Teori Biologis ADHD Faktor Genetik Penelitian menunjukkan bahwa predisposisi genetik terhadap ADHD kemungkinan berperan. Bila orang tua mengalami ADHD , sebagian anak mereka memiliki kemungkinan mengalami gangguan tersebut (Biederman dkk., 1995). Faktor-faktor Perinatal dan Pranatal Faktor resiko biologis lainnya bagi ADHD mencakup sejumlah komplikasi perinatal dan pranatal. Berat lahir rendah, contohnya merupakan prediktor yang cukup spesifik bagi perkembangan ADHD (a.l., Breslau dkk., 1996; Whitaker dkk., 1997). Racun Lingkungan Beberapa teori ADHD terdahulu yang cukup populer pada tahun 1970-an menyangkut peran berbagai racun lingkungan dalam terjadinya hiperaktivitas. Sebuah teori biokimia mengenai hiperaktivitas yang dikemukakan oleh Feingold (1973) mendapatkan banyak perhatian dalam media populer selama bertahun-tahun. Ia mengemukakan bahwa zat-zat adiktif pada makanan mempangaruhi kerja sistem saraf pusat pada anak-anak hiperaktif dan ia meresepkan diet tanpa zat aditif.

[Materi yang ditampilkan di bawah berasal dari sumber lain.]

-- ==== Sys2Proof/Machine/Core.lean ====
section
/-! DEFINITION. The machine as the host sees it. -/

def Sys2Proof.core : Host.Core :=
  { State := Sys2Proof.Machine.State
    Fault := Sys2Proof.Machine.Fault
    Refusal := Sys2Proof.Machine.Refusal
    step := Sys2Proof.Machine.step
    reset := Sys2Proof.Machine.State.reset }
end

Teori Psikologis ADHD Psikoanalisis anak Bruno Bettelheim (1973) mengemukakan teori diathesis-stres mengenai ADHD, yang menyatakan bahwa hiperaktivitas terjadi bila suatu predisposisi terhadap gangguan tersebut diapasangkan dengan pola asuh orang tua yang otoritarian. Jika seorang anak memiliki disposisi aktivitas yang berlebihan dan mudah berubah moodnya mengalami stres karena orang tua yang mudah menjadi tidak sabar dan marah, si anak dapat menjadi tidak mampu menghadapi tuntutan orang tuanya untuk selalu patuh. Penanganan ADHD ADHD umumnya ditangani dengan pemberian obat dan berbagai metode behavioral berdasarkan pengondisian operant. Pemberian Obat Stimulan Obat-obat stimulan, khususnya metilfenidat, atau Retalin, telah diresepkan bagi ADHD sejak awal tahun 1960-an (Sprague & Gadow, 1976). Obat-obat lain yang diresepkan untuk ADHD termasuk Amfetamin atau Adderall, dan Pemolin, atau Cylert; namun, Ritalin merupakan obat yang paling umum diresepkan. Penanganan Psikologis Selain pemberian obat, penanganan yang paling menjanjikan bagi anak-anak ADHD mencakup pelatihan bagi oarang tua dan perubahan manajemen kelas berdasarkan prinsipprinsip pengondisian operant. Dalam berbagai penanganan tersebut anak-anak dipantau dirumah dan di sekolah, dan mereka diberi penguatan untuk berprilaku sesuai dengan harapan, contohnya, tetap duduk dikursi dan mengerjakan tugas mereka. Sistem poin dan papan bintang merupakan komponen umun dalam program-program tersebut.